New Braille Books at WTBBL! by Ed Godfrey
The following new braille books are now available for circulation, and have
been posted to the WTBBL site for downloading. Thanks to all of the
volunteer braille transcribers and proofreading teams who participated in
the production of these titles!
BRW 1318 Folly by Laurie R. King.
After the deaths of her husband and daughter, Rae Newborn, a celebrated
artist, moves to the remote and uninhabited island of Folly, in San Juan
County, Washington. There she begins rebuilding a house and rebuilding her
life. She finds herself struggling with sadness, loneliness, panic, and
paranoia that she is being watched. 7 volumes. 2001.
BRW 1341 Raven Stole the Moon by Garth Stein.

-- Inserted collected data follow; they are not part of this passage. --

/-- The stripes that the scan finds: those up to the tail hint, and on from it to a stripe with no accepted sector (R527). -/
def Ledger.scanned (l : Ledger) (hint : Nat) (pages : List PageRead) : List Stripe :=
  l.stripes.filter (fun x => decide (x.num ≤ hint)) ++
    (l.stripes.filter fun x => decide (hint < x.num)).takeWhile fun x => (List.range 32).any fun k =>
      (l.seen x pages (memberD x.num (k / 4)) (k % 4)).body.isSome

/-- The ledger after mounting: what the anchor and the scan give. Rows beside the anchor's table are those that the scan shows. -/
def State.mount (s : State) : State :=
  let l := s.ldg
  let present := (List.range 10).map fun m =>
    if !s.start.present.getD m true then MState.absent else if l.members.getD m .online = .absent then .failed else l.members.getD m .online
  let changed := present != l.members
  let l : Ledger := { l with members := present }
  let l : Ledger := { l with anchors := l.readAnchors s.start.pages }
  let a : Option Anchor := l.anchor
  let torn := match l.prog with
    | some g => if g.anchor.isNone then some g.stripe.num else l.abandoned
    | none => l.abandoned
  let found := (a.map fun a => l.scanned a.tailHint s.start.pages).getD l.stripes
  let n : Ledger := { l with
    stripes := found, rows := if a.isSome then l.rows else [], retired := (a.map (·.retired)).getD []
    lossMap := (a.map (·.lossMap)).getD [], geometry := (a.map (·.geometry)).getD l.geometry
    nextStream := if a.isSome then l.nextStream else 1, dir := (a.map fun a => l.keepDir a.streams found).getD []
    mounted := true, stage := l.stage.map (fun e => { e with inStripe := none, at_ := none }), prog := none, abandoned := torn
    tail := (found.getLast?.map (·.num)).getD l.tail, age := (a.map (·.age)).getD 0, scrubIn := l.scrubInterval, anchorDue := l.anchorDue || changed, sealed := false }
  let n := { n with rebuild := ((List.range 10).find? fun m => present.getD m .online = .rebuilding).map fun m => (m, n.head, n.tail) }
  State.ldgSettle s { s with ldg := n, glue := { s.glue with onfiRate := s.glue.value 9 } }

/-! ## Packets -/

/-- All members keep one geometry with pages of at least 16,592 bytes (R504). -/
def geometryOk (g : Geometry) (gs : List Geometry) : Bool :=
  gs.all (· = g) && decide (1 ≤ g.luns) && decide (g.luns ≤ 4) && decide (16592 ≤ g.pageBytes)

/-- LDG_FORMAT (R546, R547). -/
def State.formatAdmitted (media : MediaEnv) (id : PktId) (_p : Nat) (_x : Pkt) (s : State) : State :=
  let g := media.geometry.headD { luns := 1, blocks := 0, pages := 0, pageBytes := 0 }
  if s.glue.value 2 != 0 && s.ldg.anchor.isSome then s.refuse id 0xFF stLOCKED 0
  else if s.parts.any (·.used) || s.ldg.erase.isSome || s.ldg.prog.isSome || s.ldg.rebuild.isSome then s.refuse id 0xFF stDEFERRED 0
  else if media.geometry.length != 10 || !geometryOk g media.geometry then s.refuse id 0xFF stSHAPE 0
  else
    let s := s.modLdg fun l =>
      { l with stripes := [], anchors := [none, none], rows := [], retired := media.badRows, lossMap := [], dir := [], tail := 0
               nextStripe := 0, nextStream := (l.anchor.map fun a => max a.nextStream l.nextStream).getD 1
               grownBad := List.replicate 10 0, members := List.replicate 10 .online, sealed := false, curRow := none, curPage := 0
               abandoned := none, toRelocate := [], scrubNext := 0, geometry := { g with luns := min g.luns (s.glue.value 10) } }
    s.beginErase (.format id) (List.range 10)
def ldgFormatEffect (f : Nat) (media : MediaEnv) (s : State) : State := s.admitPkt f 0x28 (State.formatAdmitted media)
def execLdgFormat (f : Nat) (media : MediaEnv) (s : State) : Host.Outcome State Fault Refusal := done s (ldgFormatEffect f media)

/-- LDG_MEMBER_REPLACE (R504, R533, R635). -/
def State.replaceAdmitted (media : MediaEnv) (id : PktId) (_p : Nat) (x : Pkt) (s : State) : State :=
  let m := x.u 0x20 1
  let st := s.ldg.members.getD m .online
  if 10 ≤ m then s.refuse id 0xFF stSHAPE 0x52
  else if s.latched (16 + m) then s.refuse id 0xFF stDISAGREE 0
  else if st != .failed && st != .absent then s.refuse id 0xFF stSHAPE 0x52
  else if s.ldg.rebuild.isSome || s.ldg.erase.isSome then s.refuse id 0xFF stDEFERRED 0
  else if media.geometry.any fun g => !geometryOk g [g] || g.blocks != s.ldg.geometry.blocks || g.pages != s.ldg.geometry.pages ||
      g.pageBytes != s.ldg.geometry.pageBytes || min g.luns (s.glue.value 10) != s.ldg.geometry.luns then s.refuse id 0xFF stSHAPE 0
  else ((s.setMember m .rebuilding).modLdg fun l => { l with grownBad := l.grownBad.set m 0 }).beginErase (.replace id) [m]
def ldgMemberReplaceEffect (f : Nat) (media : MediaEnv) (s : State) : State := s.admitPkt f 0x29 (State.replaceAdmitted media)
def execLdgMemberReplace (f : Nat) (media : MediaEnv) (s : State) : Host.Outcome State Fault Refusal :=
  done s (ldgMemberReplaceEffect f media)

/-- LDG_UNSEAL (R538). -/
def ldgUnsealEffect (f : Nat) (s : State) : State := s.admitPkt f 0x2A fun id _ _ s =>
  if s.ldg.mustSeal then s.refuse id 0xFF stSEALED 0
  else (s.modLdg fun l => { l with sealed := false }).finish id 0xFF stOK 0
def execLdgUnseal (f : Nat) (s : State) : Host.Outcome State Fault Refusal := done s (ldgUnsealEffect f)

/-- LDG_RELEASE (R542): the released SEQ rises and never falls; a stream that the directory lacks is out of range. -/
def ldgReleaseEffect (f : Nat) (s : State) : State := s.admitPkt f 0x2B fun id _ x s =>
  let sid := x.u 0x20 4
  let seq := x.u 0x28 8
  if !s.ldg.dir.any (fun d => d.1 = sid) then s.refuse id 0xFF stSHAPE 0x52
  else
    let s := s.modLdg fun l => { l with dir := l.dir.map fun d =>
      if d.1 = sid then (d.1, d.2.1, d.2.2.1, BitVec.ofNat 64 (max d.2.2.2.toNat seq)) else d }
    s.finish id 0xFF stOK 0 (s.ldg.releasedOf sid)
def execLdgRelease (f : Nat) (s : State) : Host.Outcome State Fault Refusal := done s (ldgReleaseEffect f)

/-! ## LDG_EXPORT (R548 to R551) -/

/-- Durable entries of a stream that read, with SEQ from lo to hi, in ascending SEQ; of two copies the one in the lower sector. -/
def Ledger.exported (l : Ledger) (stream lo hi : Nat) (pages : List PageRead) : List (Nat × Bytes) :=
  let all := l.log.flatMap fun x => (l.readSectors x pages).flatMap fun y => if y.kind = 1 && !y.lost then y.entries else []
  let mine := all.filter fun e => Bytes.nat e 4 4 = stream && decide (lo ≤ Bytes.nat e 8 8) && decide (Bytes.nat e 8 8 ≤ hi)
  let put (e : Bytes) (xs : List (Nat × Bytes)) : List (Nat × Bytes) :=
    let n := Bytes.nat e 8 8
    if xs.any (fun x => x.1 = n) then xs
    else xs.filter (fun x => decide (x.1 < n)) ++ [(n, e)] ++ xs.filter (fun x => decide (n < x.1))
  mine.foldl (fun xs e => put e xs) []

/-- A GAP entry for SEQ a to b. -/
def gapEntry (p stream a b : Nat) : Bytes := entryBytes 5 p stream a [] (leBytes 8 a ++ leBytes 8 b)

/-- Entries from a SEQ on, GAP entries in place of what is missing. -/
def withGaps (p stream hi : Nat) : Nat → List (Nat × Bytes) → List Bytes
  | next, [] => if next ≤ hi then [gapEntry p stream next hi] else []
  | next, (n, e) :: xs =>
    if next < n then gapEntry p stream next (n - 1) :: e :: withGaps p stream hi (n + 1) xs else e :: withGaps p stream hi (n + 1) xs

/-- An admitted LDG_EXPORT. -/
def State.exportAdmitted (pages : List PageRead) (f : Nat) (id : PktId) (p : Nat) (x : Pkt) (s : State) : State :=
  let stream := x.u 0x20 4
  let first := x.u 0x28 8
  let count := x.u 0x30 8
  let part := if f = 0 then 0xFF else p
  if f != 0 && (s.part p).stream.id != stream then s.refuse id part stSHAPE 0x55
  else
    let s := (s.ldg.log.filter fun x => decide (count != 0) && x.entries.any fun e =>
      Bytes.nat e 4 4 = stream && decide (first ≤ Bytes.nat e 8 8) && decide (Bytes.nat e 8 8 < first + count)).foldl
        (fun s x => s.noteRead x pages) s
    let es := if count = 0 then [] else s.ldg.exported stream first (first + count - 1) pages
    let owner := ((s.ldg.dir.find? fun d => d.1 = stream).map fun d => d.2.1).getD 0
    let all := if count = 0 then [] else withGaps owner stream (first + count - 1) first es
    if x.u 0x40 8 < 256 * all.length then s.refuse id part stSHAPE 0x52
    else
      let s := if all.isEmpty then s else s.emit (.hostWrite id.pasid (x.u 0x38 8) all.flatten)
      s.finish id part stOK 0 es.length (if count = 0 then 0 else first + count - 1) (all.length - es.length)
def ldgExportEffect (f : Nat) (pages : List PageRead) (s : State) : State := s.admitPkt f 0x2C (State.exportAdmitted pages f)
def execLdgExport (f : Nat) (pages : List PageRead) (s : State) : Host.Outcome State Fault Refusal :=
  done s (ldgExportEffect f pages)

end Sys2Proof.Machine
end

An upscale Seattle lifestyle lost meaning for Jenna Rosen when her young son
drowned in Alaska. On the second anniversary of his death, she impulsively
takes a ferry to Wrangell, where she grew up and which is not far from the
drowning site. Once there, Jenna often feels menaced. Her husband Robert
arrives in Wrangell after he learns from a private investigator that she is
living with a young fisherman. Only when a shaman risks his life to save
Jenna and to help put their son's soul to rest are the Rosens able to
resolve their grief. 8 volumes. 2010.
BRW 1369 Border Songs by Jim Lynch.
Six-foot-eight and severely dyslexic, Brandon Vanderkool has always had an
unusual perspective, which comes in handy once his father pushes him off
their dairy farm and into the Border Patrol. Some sex and violence. 2010
Washington State Book Award winner for fiction. 6 volumes. 2009.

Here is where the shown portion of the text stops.